The following is a Democratic Federalism Worksheet that the people can use to begin to delegate responsibilities and respective authority, vertically and horizontally, to appropriate government levels and branches:

federalism worksheet

The process begins in each township with meetings held for local people to use the Worksheet as a template to assign responsibilities and respective authority, by sector and across branches of government,  beginning at the Township Level of government, moving then to the State/Division Level of government, and finally, to the Union Level of government. A national federalism conference would then be held with one representative appointed by each township in Burma. The conference representatives will meet in sector forums, using the Worksheet framework, to negotiate the final assignment of responsibilities and respective authorities, again beginning at the Township Level of government. The results will produce the basis for a federal system of government appropriate to Burma and to be incorporated into a new Union Constitution.

In studies of federalism in respect to Burma, the importance of the judicial branch of government is not appreciated. An independent constitutional judiciary, at both the Union and state/division levels, is necessary to mediate power sharing among the multiple levels and branches of government in behalf of the people. It would also provide oversight to keep governance within the limits assigned to their authority. But such a constitutional judiciary should not be so strong at the Union level to undermine the power sharing at sub-Union levels and the rights reserved to the people. Moreover, civil society must assume their roles as “watchdogs” to provide another layer of oversight, and checks and balances on the government.

Townships provide the logical foundation for this vertical and horizontal power sharing. The townships, not districts, are the basis for parliamentary representation in both the Union and state/division parliaments. Because townships are the basis for parliamentary representation at the Union and state/division levels, there is a natural link with township governance to Union and state/division governance. Local control and decision making — executive, legislative, and judicial — at the township level over issues which directly affect communities on a day-to-day basis, would be more responsive to constituents, and hold the people more responsible for their own governance and well-being. Most importantly, democratic federalism brings democracy, self-governance, and accountability closer to the people.

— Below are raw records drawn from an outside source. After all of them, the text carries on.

-- ==== Sys2Proof/Proofs/FlagsAndResults.lean ====
section
/-! Results and flags (`41_arithmetic_logic.md`): a register write and a flag with its result as the statements' frames,
the byte operations by their values, and the instructions made of them. -/

namespace Sys2Proof.Machine

/-! ### Logic (R101 to R103) -/

theorem State.setV_writesRegister (s : State) (x : RegIdx) (b : Byte) : WritesRegister x b [] s (s.setV x b) :=
  ⟨s.setV_getV_same x b, fun _ hr => (s.setV_getV ..).trans (if_neg hr), (s.setV_frame x b).onlyChanges⟩

/-- Settles O14: the three instructions are plain register writes. -/
theorem logicWritesOnlyItsResult : Obligations.LogicWritesOnlyItsResult := fun x y s =>
  ⟨⟨_, exec_orReg x y s, s.setV_writesRegister x _⟩, ⟨_, exec_andReg x y s, s.setV_writesRegister x _⟩,
    ⟨_, exec_xorReg x y s, s.setV_writesRegister x _⟩⟩

/-! ### A flag and a result (R104 to R108, R111) -/

/-- With the flag in `VF`, a register reads as the spec's sequential reading says (R111, decision D1). -/
theorem State.setV_vf_getV (s : State) (flag : Byte) (r : RegIdx) : (s.setV vf flag).getV r = afterFlag s flag r :=
  s.setV_getV vf r flag

theorem flagThenResult_writes {x : RegIdx} {flag b : Byte} {result : State → Byte} {s : State}
    (h : result (s.setV vf flag) = b) : WritesFlagAndResult x flag b s (flagThenResult x flag result s) where
  result := by rw [flagThenResult_getV, if_pos rfl, h]
  flag hx := by rw [flagThenResult_getV, if_neg (Ne.symm hx), if_pos rfl]
  others r hx hvf := by rw [flagThenResult_getV, if_neg hx, if_neg hvf]
  frame := (flagThenResult_keepsOutside ..).onlyChanges

theorem flagOf_decide (p : Prop) [Decidable p] : flagOf (decide p) = if p then 1 else 0 := by
  by_cases hp : p <;> simp [flagOf, hp]

theorem byte_add (a b : Byte) : a + b = BitVec.ofNat 8 ((a.toNat + b.toNat) % 256) := by
  apply BitVec.eq_of_toNat_eq
  simp

theorem byte_sub (a b : Byte) : a - b = BitVec.ofNat 8 ((a.toNat + 256 - b.toNat) % 256) := by
  bv_omega

theorem byte_shiftRight (a : Byte) : a >>> 1 = BitVec.ofNat 8 (a.toNat / 2) := by
  bv_omega

theorem byte_shiftLeft (a : Byte) : a <<< 1 = BitVec.ofNat 8 (a.toNat * 2 % 256) := by
  bv_omega

/-- Bit 0 is the parity (R106). -/
theorem lowBitFlag_eq (a : Byte) : lowBitFlag a = BitVec.ofNat 8 (a.toNat % 2) := by
  revert a
  decide

/-- Bit 7 is set from 128 on (R108). -/
theorem highBitFlag_eq (a : Byte) : highBitFlag a = BitVec.ofNat 8 (a.toNat / 128) := by
  revert a
  decide

/-- Settles O15: the carry, then the sum of the operands as they read with the carry in `VF`. -/
theorem addRegistersGivesSumAndCarry : Obligations.AddRegistersGivesSumAndCarry := by
  intro x y s
  have hflag : carryFlag (s.getV x) (s.getV y) = if (s.getV x).toNat + (s.getV y).toNat > 255 then 1 else 0 :=
    flagOf_decide _
  refine ⟨_, hflag ▸ exec_addReg x y s, flagThenResult_writes ?_⟩
  rw [State.setV_vf_getV, State.setV_vf_getV, byte_add]

/-- Settles O16: the comparison, then the difference of the operands as they read with the flag in `VF`. -/
theorem subtractGivesDifferenceAndGreater : Obligations.SubtractGivesDifferenceAndGreater := by
  intro x y s
  have hflag : greaterFlag (s.getV x) (s.getV y) = if (s.getV x).toNat > (s.getV y).toNat then 1 else 0 :=
    flagOf_decide _
  refine ⟨_, hflag ▸ exec_subReg x y s, flagThenResult_writes ?_⟩
  rw [State.setV_vf_getV, State.setV_vf_getV, byte_sub]

/-- Settles O17: as O16, with the operands exchanged. -/
theorem reverseSubtractGivesDifferenceAndGreater : Obligations.ReverseSubtractGivesDifferenceAndGreater := by
  intro x y s
  have hflag : greaterFlag (s.getV y) (s.getV x) = if (s.getV y).toNat > (s.getV x).toNat then 1 else 0 :=
    flagOf_decide _
  refine ⟨_, hflag ▸ exec_subnReg x y s, flagThenResult_writes ?_⟩
  rw [State.setV_vf_getV, State.setV_vf_getV, byte_sub]

/-- Settles O18: with `x = 15` the operand is the flag, 0 or 1, and half of it is 0. -/
theorem shiftRightGivesHalfAndLowBit : Obligations.ShiftRightGivesHalfAndLowBit := by
  intro x y s
  have hwrites : WritesFlagAndResult x (BitVec.ofNat 8 ((s.getV x).toNat % 2)) _ s _ :=
    flagThenResult_writes (result := fun t => t.getV x >>> 1) (by rw [State.setV_vf_getV, byte_shiftRight])
  refine ⟨_, lowBitFlag_eq (s.getV x) ▸ exec_shr x y s, hwrites, ?_⟩
  rintro rfl
  refine hwrites.result.trans ?_
  rw [afterFlag, if_pos rfl]
  bv_omega

/-- Settles O19: bit 7, then twice the operand as it reads with the flag in `VF`. -/
theorem shiftLeftGivesDoubleAndHighBit : Obligations.ShiftLeftGivesDoubleAndHighBit := by
  intro x y s
  refine ⟨_, highBitFlag_eq (s.getV x) ▸ exec_shl x y s, flagThenResult_writes ?_⟩
  rw [State.setV_vf_getV, byte_shiftLeft]

/-! ### The free draw (R109) -/

/-- Settles O20: the mask has no bit in common with its complement, whatever the draw is. -/
theorem randomWritesTheMaskedDraw : Obligations.RandomWritesTheMaskedDraw := by
  intro x nn s
  have hmasked : (Config.randomByte s.draws &&& nn) &&& ~~~nn = 0 := by
    rw [BitVec.and_assoc, BitVec.and_not_self]
    exact BitVec.and_zero
  refine ⟨_, exec_rnd x nn s, ⟨State.setV_getV_same .., fun r hr => ?_, ?_⟩, ?_, rfl⟩
  · exact (State.setV_getV ..).trans (if_neg hr)
  · exact KeepsOutside.onlyChanges {}
  · rw [State.setV_getV_same, hmasked]

/-! ### The values of a flag (R21) -/

/-- The flag of an instruction with another destination is one of the two flag values. -/
theorem flagThenResult_vf_cases {x : RegIdx} (hx : x ≠ vf) (c : Bool) (result : State → Byte) (s : State) :
    (flagThenResult x (flagOf c) result s).getV vf = 0 ∨ (flagThenResult x (flagOf c) result s).getV vf = 1 := by
  rw [(flagThenResult_writes rfl).flag hx]
  exact flagOf_cases c

end Sys2Proof.Machine
end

Strong power at the township level dilutes nationalist/autocratic tendencies at the state/division and Union levels, and secessionist tendencies at the state/division level. Thus, the secessionist “fears” of the Tatmadaw should disappear. Over recent decades, these “secessionist fears” have had no basis in fact and were simply used as political and negotiation tactics for the Tatmadaw to maintain central control of the levers of powers in the country.

The existing Asian patron-client government structure in Burma is centralized and elitist with the Union government as the “Patron” and sub-Union governments and the people as the “Clients”. Democratic federalism makes the people the “Patron” and the Union and sub-Unions governments become the “Clients”.

The end effect of this democratic federalism approach to power sharing is to enhance the overall responsiveness of the government to citizens and ownership of government by the people, shift from elite/personality-driven politics to those of local identities, pre-empt “Burmanisation”, minimise the attraction of secession, and provide the environment for long-term sustainable peace.

Moe Gyo is a political consultant and strategist, working for Strategic Border Consulting in Mae Sot, Thailand.